- **Your task**: Within the material below, filter for lines that hold the word "register".
----- Input for this task -----
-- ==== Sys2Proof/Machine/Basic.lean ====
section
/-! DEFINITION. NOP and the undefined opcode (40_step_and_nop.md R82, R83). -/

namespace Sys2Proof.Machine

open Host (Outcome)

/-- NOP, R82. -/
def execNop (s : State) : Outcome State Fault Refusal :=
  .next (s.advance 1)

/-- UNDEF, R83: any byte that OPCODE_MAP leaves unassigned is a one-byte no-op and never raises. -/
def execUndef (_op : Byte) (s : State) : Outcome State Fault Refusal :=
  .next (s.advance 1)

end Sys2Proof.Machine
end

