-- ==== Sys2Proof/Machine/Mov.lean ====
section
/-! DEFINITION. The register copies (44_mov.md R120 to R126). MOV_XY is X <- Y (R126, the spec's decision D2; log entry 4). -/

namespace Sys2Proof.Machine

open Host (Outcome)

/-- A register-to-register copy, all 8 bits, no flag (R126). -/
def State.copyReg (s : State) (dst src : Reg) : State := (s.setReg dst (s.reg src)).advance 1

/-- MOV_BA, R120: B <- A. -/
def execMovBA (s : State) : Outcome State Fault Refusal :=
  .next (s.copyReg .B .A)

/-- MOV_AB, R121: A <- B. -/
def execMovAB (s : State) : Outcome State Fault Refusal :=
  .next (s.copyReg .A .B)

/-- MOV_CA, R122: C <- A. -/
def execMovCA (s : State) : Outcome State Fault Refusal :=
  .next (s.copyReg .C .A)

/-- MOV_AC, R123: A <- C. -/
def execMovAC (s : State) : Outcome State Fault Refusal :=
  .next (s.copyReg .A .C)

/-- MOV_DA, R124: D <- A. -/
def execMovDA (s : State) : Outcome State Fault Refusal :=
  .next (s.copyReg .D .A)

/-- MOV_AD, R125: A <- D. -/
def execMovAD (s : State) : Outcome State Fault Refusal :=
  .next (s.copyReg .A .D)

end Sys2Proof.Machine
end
-----
----- Input for this task -----
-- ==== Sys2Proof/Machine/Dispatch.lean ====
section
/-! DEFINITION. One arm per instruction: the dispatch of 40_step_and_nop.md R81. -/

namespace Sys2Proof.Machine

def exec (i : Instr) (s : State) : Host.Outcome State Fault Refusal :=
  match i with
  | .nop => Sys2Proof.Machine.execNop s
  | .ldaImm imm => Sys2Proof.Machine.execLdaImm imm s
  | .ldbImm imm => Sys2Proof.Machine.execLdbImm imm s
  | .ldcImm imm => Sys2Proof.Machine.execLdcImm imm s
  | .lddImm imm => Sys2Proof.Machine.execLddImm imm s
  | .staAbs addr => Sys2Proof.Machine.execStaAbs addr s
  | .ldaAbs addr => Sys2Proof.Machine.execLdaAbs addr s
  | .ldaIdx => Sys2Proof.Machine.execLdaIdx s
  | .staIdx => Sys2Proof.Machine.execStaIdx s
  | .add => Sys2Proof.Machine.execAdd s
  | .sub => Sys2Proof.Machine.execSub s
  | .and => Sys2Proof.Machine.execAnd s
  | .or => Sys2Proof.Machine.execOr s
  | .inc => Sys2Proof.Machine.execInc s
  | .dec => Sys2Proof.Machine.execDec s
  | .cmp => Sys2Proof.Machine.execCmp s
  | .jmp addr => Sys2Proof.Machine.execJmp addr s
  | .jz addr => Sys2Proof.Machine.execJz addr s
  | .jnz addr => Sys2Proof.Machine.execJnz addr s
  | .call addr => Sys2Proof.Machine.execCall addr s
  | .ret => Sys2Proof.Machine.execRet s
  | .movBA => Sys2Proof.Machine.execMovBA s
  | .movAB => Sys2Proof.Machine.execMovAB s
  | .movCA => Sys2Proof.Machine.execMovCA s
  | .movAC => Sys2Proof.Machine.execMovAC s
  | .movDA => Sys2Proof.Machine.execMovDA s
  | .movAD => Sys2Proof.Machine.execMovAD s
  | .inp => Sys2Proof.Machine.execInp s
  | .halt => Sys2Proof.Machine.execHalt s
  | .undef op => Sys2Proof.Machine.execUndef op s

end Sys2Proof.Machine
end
-----
- **Answer box**:
/-! DEFINITION. The register copies (44_mov.md R120 to R126). MOV_XY is X <- Y (R126, the spec's decision D2; log entry 4). -/
/-- A register-to-register copy, all 8 bits, no flag (R126). -/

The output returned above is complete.